**Requirement**. Repeat the records below exactly as they appear.

**Materials provided**.
**********
/-- The network (chapter 18) beyond its registers: what the latest network command sent; the ports whose
latest report fulfils a condition of R437; the bridge's address table as (address,
port, root epoch of the last frame), newest first; per port the active bank of the gate control list and the start instant of a
commit that waits for it; per port the best Announce vector held, and the grandmaster; the code of logSyncInterval in its Sync messages; per port
how far a peer delay exchange has come (1 request sent, 2 answered) and the peer delay in 2^-16 ns; the BEACONs of the last 3 beacon intervals,
newest first; the priority of the elected master and the NODE of the parent; masters out of the election, with the intervals left;
the number of the cycle held, own record of it, reports held per child port, and whether the cycle's report has been sent or
completed; the latest aggregate with its cycle; PERIOD in µs of the latest CYCLE frame, 0 before one; the active schedule as (SEC, NS) with its TARGET_FP, whether this master sends it,
whether it has armed this node, and the CANCEL frames still to send; link delays; peers. -/
structure NetSt where
  out : List NetOut := []
  portBad : BitVec 3 := 0#3
  table : List (BitVec 48 × Nat × Nat) := []
  active : Vector GclBank 3 := Vector.replicate 3 {}
  commits : Vector (Option (Nat × Nat)) 3 := Vector.replicate 3 none
  announce : Vector (Option GptpVec) 3 := Vector.replicate 3 none
  gm : Option (BitVec 64) := none
  syncLog : Option Nat := none
  pdelayStage : Vector Nat 3 := Vector.replicate 3 0
  peerDelay : Vector Int 3 := Vector.replicate 3 0
  beacons : List Beacon := []
  masterPrio : Nat := 255
  parentNode : Nat := 0xFFFF
  excluded : List (Nat × Nat) := []
  cycle : Option Nat := none
  own : FolisRec := {}
  held : List (Nat × FolisRec) := []
  closed : Bool := true
  agg : FolisRec := {}
  aggCycle : Nat := 0
  period : Nat := 0
  sched : Option (Nat × Nat) := none
  target : BitVec 256 := 0#256
  sending : Bool := false
  armedHere : Bool := false
  cancels : Nat := 0
  delays : Vector DelaySt 3 := Vector.replicate 3 {}
  peers : List Peer := []
deriving DecidableEq, Repr

/-- A stored received frame (R530), with a number of its own by which POP knows it (R531). -/
structure RxEntry where
  frame : CanFrame
  filter : Nat
  ns : Nat
  tag : Nat
deriving DecidableEq, Repr

/-- A CAN controller (chapter 19) beyond its registers: the stores FIFO0, FIFO1 and HPB, head first; the entry latched per
store; the last number given; whether CONFIG was entered from bus-off; aborts of active buffers, and of one selected; a status frame that waits
for the active one to end; the latest frame on the bus was this node's; the buffer selected at the start of a suspend (R523); the filters as at
the start of an own frame in loop-back, as (mask, identifier) (R517). -/
structure CanSt where
  stores : Vector (List RxEntry) 3 := Vector.replicate 3 []
  latched : Vector (Option Nat) 3 := Vector.replicate 3 none
  tags : Nat := 0
  fromBusOff : Bool := false
  abort : Vector Bool 3 := Vector.replicate 3 false
  statusDue : Option (List Byte) := none
  sent : Bool := false
  chosen : Option (Fin 3) := none
  filters : List (Word × Word) := []
deriving DecidableEq, Repr

/-- The records of Himet's store (R578): ownership, lock, the owner's key and its successor (empty = no key), course keys, counters
0 to 2, lifts since manufacture, and the record of a migrated parameter set: its digest and that of its source (R596). -/
structure HimetStore where
  owned : Bool := false
  locked : Bool := false
  owner : List Byte := []
  ownerNext : List Byte := []
  ckCur : Option (List Byte) := none
  ckPrev : Option (List Byte) := none
  ctr : Vector Word 3 := #v[0#32, 0#32, 0#32]
  lifts : Nat := 0
  migrated : Option (BitVec 256 × BitVec 256) := none
deriving DecidableEq, Repr

/-- The operation that Himet runs (R562): the verification of a token as the mailbox held it, or the signature of a report. -/
inductive HimetOp where
  | auth (token : List Byte)
  | attest (body : List Byte)
deriving DecidableEq, Repr

/-- Himet (chapter 21) beyond its registers: the store; a valid nonce stands in NONCE; the running operation; open sessions as (root
epoch at which it opened, seconds); the level of a debug session, which outlasts the resets of level 2; a reset waits for the slots
(R578); the source output withheld (R580). -/
structure HimetSt where
  store : HimetStore := {}
  nonce : Bool := false
  op : Option HimetOp := none
  test : Option (Nat × Nat) := none
  debug : Option (Nat × Nat) := none
  level : Nat := 0
  resetDue : Bool := false
deriving DecidableEq, Repr

/-- A bank of MRAM (R583): the images it holds; the parameter set that its firmware has migrated the source to, once it has been
written (R596). -/
structure Bank where
  firmware : List Byte := []
  course : List Byte := []
  params : List Byte := []
  migrated : Option (List Byte) := none
deriving DecidableEq, Repr

/-- A staging under way (R591): the bundle's bytes received so far, header and directory first. -/
structure Staging where
  data : List Byte
deriving DecidableEq, Repr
**********
**Task response**.
/-- The network (chapter 18) beyond its registers: what the latest network command sent; the ports whose
latest report fulfils a condition of R437; the bridge's address table as (address,
port, root epoch of the last frame), newest first; per port the active bank of the gate control list and the start instant of a
commit that waits for it; per port the best Announce vector held, and the grandmaster; the code of logSyncInterval in its Sync messages; per port
how far a peer delay exchange has come (1 request sent, 2 answered) and the peer delay in 2^-16 ns; the BEACONs of the last 3 beacon intervals,
newest first; the priority of the elected master and the NODE of the parent; masters out of the election, with the intervals left;
the number of the cycle held, own record of it, reports held per child port, and whether the cycle's report has been sent or
completed; the latest aggregate with its cycle; PERIOD in µs of the latest CYCLE frame, 0 before one; the active schedule as (SEC, NS) with its TARGET_FP, whether this master sends it,
whether it has armed this node, and the CANCEL frames still to send; link delays; peers. -/
structure NetSt where
  out : List NetOut := []
  portBad : BitVec 3 := 0#3
  table : List (BitVec 48 × Nat × Nat) := []
  active : Vector GclBank 3 := Vector.replicate 3 {}
  commits : Vector (Option (Nat × Nat)) 3 := Vector.replicate 3 none
  announce : Vector (Option GptpVec) 3 := Vector.replicate 3 none
  gm : Option (BitVec 64) := none
  syncLog : Option Nat := none
  pdelayStage : Vector Nat 3 := Vector.replicate 3 0
  peerDelay : Vector Int 3 := Vector.replicate 3 0
  beacons : List Beacon := []
  masterPrio : Nat := 255
  parentNode : Nat := 0xFFFF
  excluded : List (Nat × Nat) := []
  cycle : Option Nat := none
  own : FolisRec := {}
  held : List (Nat × FolisRec) := []
  closed : Bool := true
  agg : FolisRec := {}
  aggCycle : Nat := 0
  period : Nat := 0
  sched : Option (Nat × Nat) := none
  target : BitVec 256 := 0#256
  sending : Bool := false
  armedHere : Bool := false
  cancels : Nat := 0
  delays : Vector DelaySt 3 := Vector.replicate 3 {}
  peers : List Peer := []
deriving DecidableEq, Repr

/-- A stored received frame (R530), with a number of its own by which POP knows it (R531). -/
structure RxEntry where
  frame : CanFrame
  filter : Nat
  ns : Nat
  tag : Nat
deriving DecidableEq, Repr

/-- A CAN controller (chapter 19) beyond its registers: the stores FIFO0, FIFO1 and HPB, head first; the entry latched per
store; the last number given; whether CONFIG was entered from bus-off; aborts of active buffers, and of one selected; a status frame that waits
for the active one to end; the latest frame on the bus was this node's; the buffer selected at the start of a suspend (R523); the filters as at
the start of an own frame in loop-back, as (mask, identifier) (R517). -/
structure CanSt where
  stores : Vector (List RxEntry) 3 := Vector.replicate 3 []
  latched : Vector (Option Nat) 3 := Vector.replicate 3 none
  tags : Nat := 0
  fromBusOff : Bool := false
  abort : Vector Bool 3 := Vector.replicate 3 false
  statusDue : Option (List Byte) := none
  sent : Bool := false
  chosen : Option (Fin 3) := none
  filters : List (Word × Word) := []
deriving DecidableEq, Repr

/-- The records of Himet's store (R578): ownership, lock, the owner's key and its successor (empty = no key), course keys, counters
0 to 2, lifts since manufacture, and the record of a migrated parameter set: its digest and that of its source (R596). -/
structure HimetStore where
  owned : Bool := false
  locked : Bool := false
  owner : List Byte := []
  ownerNext : List Byte := []
  ckCur : Option (List Byte) := none
  ckPrev : Option (List Byte) := none
  ctr : Vector Word 3 := #v[0#32, 0#32, 0#32]
  lifts : Nat := 0
  migrated : Option (BitVec 256 × BitVec 256) := none
deriving DecidableEq, Repr

/-- The operation that Himet runs (R562): the verification of a token as the mailbox held it, or the signature of a report. -/
inductive HimetOp where
  | auth (token : List Byte)
  | attest (body : List Byte)
deriving DecidableEq, Repr

/-- Himet (chapter 21) beyond its registers: the store; a valid nonce stands in NONCE; the running operation; open sessions as (root
epoch at which it opened, seconds); the level of a debug session, which outlasts the resets of level 2; a reset waits for the slots
(R578); the source output withheld (R580). -/
structure HimetSt where
  store : HimetStore := {}
  nonce : Bool := false
  op : Option HimetOp := none
  test : Option (Nat × Nat) := none
  debug : Option (Nat × Nat) := none
  level : Nat := 0
  resetDue : Bool := false
deriving DecidableEq, Repr

/-- A bank of MRAM (R583): the images it holds; the parameter set that its firmware has migrated the source to, once it has been
written (R596). -/
structure Bank where
  firmware : List Byte := []
  course : List Byte := []
  params : List Byte := []
  migrated : Option (List Byte) := none
deriving DecidableEq, Repr

/-- A staging under way (R591): the bundle's bytes received so far, header and directory first. -/
structure Staging where
  data : List Byte
deriving DecidableEq, Repr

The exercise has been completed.